Clients can have their cake and eat it

Date: Wednesday, September 13th, 2017 by Michaela Hickson.

MT Hojgaard AS v E.ON Climate and Renewables UK Robin Rigg East Ltd & Anor

The Supreme Court has unanimously overturned a decision of the Court of Appeal, making it more likely that a design and build contract will be construed as containing an express fitness for purpose warranty, even where it appears inconsistent with elements of the design imposed by the employer. Contractors, designers and insurers beware.

Background

A contractor’s design responsibility may be based upon:

  1. a skill and care obligation;
  2. an overarching fitness for purpose warranty (the purpose being defined by the contract and/or determined by the circumstances);
  3. a similar fitness for purpose warranty in respect of part(s) of the works; and/or
  4. a warranty that the works will achieve particular performance or other criteria and so are fit for purpose in that particular sense.
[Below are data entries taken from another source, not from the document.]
/-- BA_CFG_WRITE: R259, R260. Register 0 is BA_CFG, 1 + i is BA_MASKi. -/
def writeBaCfg (s : State) (x reg : Nat) (v : Word) : State :=
  let t := getCtx s x
  let waited := (members s x).any (fun m => match engOfMember s m with
    | none => false
    | some e => ((getEng s e).st == .waiting || (getEng s e).st == .quiesced) && waitsAt s e x)
  let err := setF s BA_STATUS_CFG_ERR 0 1
  if t.cstate = 1 ∨ waited then err
  else
    let k := if reg = 0 then regKey 7 (1 + x) 0x40 else regKey 7 (1 + x) (0x50 + 4 * (reg - 1))
    let mask := if reg = 0 then 2 ^ 10 else if reg = 9 then 2 ^ 4 else 2 ^ 32
    let s' := regSet s k (BitVec.ofNat 64 (v.toNat % mask))
    let tile := getF s' BA_CFG_TILE (1 + x)
    if ctxMode s' x = 1 ∧ (members s' x).any (fun m => m / 4 != tile) then err
    else if reg ≠ 0 then s'
    else if ctxMode s' x = 0 then setCtx s' x { t with cstate := 0 }
    else
      let s' := (members s' x).foldl (fun s m => match engOfMember s m with
        | none => s
        | some e => modEng s e (fun g => { g with rbits := if bit g.rbits x then g.rbits - 2 ^ x else g.rbits })) s'
      checkRound (setCtx (dropBars s' x) x { BaCtx.reset with cstate := 1 }) x

/-! Step marks (R22, R221 to R224). -/

/-- R221: the engines that take part in step marks, by index. -/
def participants (s : State) : List Nat := (List.range 292).filter (fun i => getP s (engOf i) P_PCTL_MARK_EN == 1)

/-- R222: one engine waiting in the mark goes on; its ct.mark completes with the mark (R220). -/
def releaseMark (s : State) (i : Nat) : State :=
  match passWait s (engOf i) with
  | (s, some d) => { s with mark := { s.mark with sigs := s.mark.sigs ++ [(i, d)] } }
  | (s, none) => s

/-- R22, R222: the last participant has issued: statistics latch, the engines go on, the mirror fence begins. -/
def beginMark (s : State) : State :=
  let s := if markLatches s then periodEnd s s.gsc else s
  let who := s.mark.arrived
  let s := { s with mark := { s.mark with phase := 1, arrived := [], since := s.gsc, fence := s.folio.dups.flatMap (fun d => if d.again then [d.line, d.line] else [d.line]) } }
  who.foldl releaseMark s

/-- CT_MARK: R222 to R224. A mark whose fence waits for nothing completes in the cycle it begins (R22), before any engine can issue the
next ct.mark: that one waits for STEP_MARK_COMPLETE. -/
def doCtMark (s : State) (e : Eng) : State :=
  runCtl s e 0 4 [(0, 75)] (fun s q =>
    if getP s e P_PCTL_MARK_EN ≠ 1 then finishFront s e q
    else if s.mark.phase = 1 ∧ s.mark.fence = [] then s
    else
      let n : Word := BitVec.ofNat 32 (getG s e (ifld q.word 75 5)).toNat
      if n ≠ s.mark.last + 1 then faultQ s e q 0x0D04 0 0 0
      else
        let s := beginWait (traceEv s e (iT q.word) (iTag q.word) q.idx 2 0) e q .ctmark 0 0
        let s := { s with mark := { s.mark with arrived := s.mark.arrived ++ [engIdx e] } }
        if s.mark.phase = 0 ∧ (participants s).all (fun i => s.mark.arrived.contains i) then traceCaps s (beginMark s) else s)

/-! The wait-graph snapshot (R263 to R266). -/

/-- R142: a space 3 address word names tile `p` of this GW7. -/
def rsigHere (s : State) (a p : Nat) : Bool := bits a 48 16 == nodeId s && physOf s (bits a 40 8) == some p

/-- The instruction would add to counter `c` of physical tile `p` when an engine runs it (R263). -/
def wouldSignal (s : State) (e : Eng) (w : IWord) (p c : Nat) : Bool :=
  let home := homeOf s e == some p
  (home && iS w && iSctr w == c)
  || (home && iCls w == 4 && iOp w == 0x81 && ifld w 72 8 == c)
  || (iCls w == 4 && iOp w == 0x83 && ifld w 67 8 == c &&
      (let ep := (getG s e (ifld w 75 5)).toNat % 2 ^ 24
       ep / 256 == nodeId s && physOf s (ep % 256) == some p))
  || (iCls w == 3 && iOp w ≤ 0x42 && home && ibit w 35 && ifld w 27 8 == c)
  || (iCls w == 3 && iOp w ≤ 0x41 && ibit w 44 && ifld w 36 8 == c &&
      (match ifld w 74 3 with
       | 0 => home
       | 2 => physOf s (bits (getG s e (ifld w 64 5)).toNat 40 8) == some p
       | 3 => rsigHere s (getG s e (ifld w 64 5)).toNat p
       | _ => false))
  || (iCls w == 3 && iOp w == 0x43 && home && ibit w 40 && ifld w 32 8 == c)
  || (iCls w == 5 && home && iOp w ≤ 0xA3 && ibit w 34 && ifld w 26 8 == c)
  || (iCls w == 5 && home && iOp w == 0xA6 && ifld w 28 8 == c)

/-- The engine's uncompleted work would add to the counter (R263). -/
def workSignals (s : State) (e : Eng) (p c : Nat) : Bool :=
  let home := homeOf s e == some p
  let t := getTile s (engInst e)
  ((getEng s e).sigs.any (fun x => (home && x.sctr == some c) || (x.own && x.ctr == c && physOf s (x.dst % 256) == some p)))
  || (home && s.mark.sigs.any (fun x => x.1 == engIdx e && x.2.sctr == some c))
  || (match e with
      | .tile _ .mx => home && t.mx.fly.any (fun f => f.done.sctr == some c)
      | .tile _ .vx => home && t.vx.fly.any (fun f => f.done.sctr == some c)
      | .tile _ .dm => t.dm.descs.any (fun d => (home && (d.sctr == some c || (!d.esigDone && d.ectr == some c)))
          || (d.rctr == some c && (if d.dsp = 0 then home
              else if d.dsp = 2 then physOf s (bits d.dst 40 8) == some p else rsigHere s d.dst p)))
      | .tile _ .sy => false
      | .ce k => match (getCe s k.val).op with
        | some o => home && (o.sctr == some c || o.nsig == some c || (o.op == 0xA6 && o.rctr == c))
        | none => false)

/-- R263: engine `j` is a pending signaller of counter `c` of tile `p`. -/
def signaller (s : State) (p c j : Nat) : Bool :=
  let e := engOf j
  (getEng s e).queue.any (fun q => wouldSignal s e q.word p c) || workSignals s e p c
Common examples of performance criteria include durability (or ‘service life’) and performance in service, ie. consumption of utilities or materials, output, structural performance, functionality.

A contract may contain one or more of the above. Indeed, the variants of fitness for purpose obligation may be more distinct in principle than in practice.

In addition to any such prescribed criteria for the end result, the contractor may also be obliged to design in accordance with prescriptive requirements, such as designs produced for the employer (for which the contractor may not be responsible) or to industry standards. Previous case law confirms that if, on its true construction, a contract is one of ‘double (or dual) obligation’ and if the express obligations are in conflict, the contractor may be held to the fitness for purpose warranty (prescribed criteria) even where it is without fault and where it could not be achieved by complying with the employer’s prescriptive requirements.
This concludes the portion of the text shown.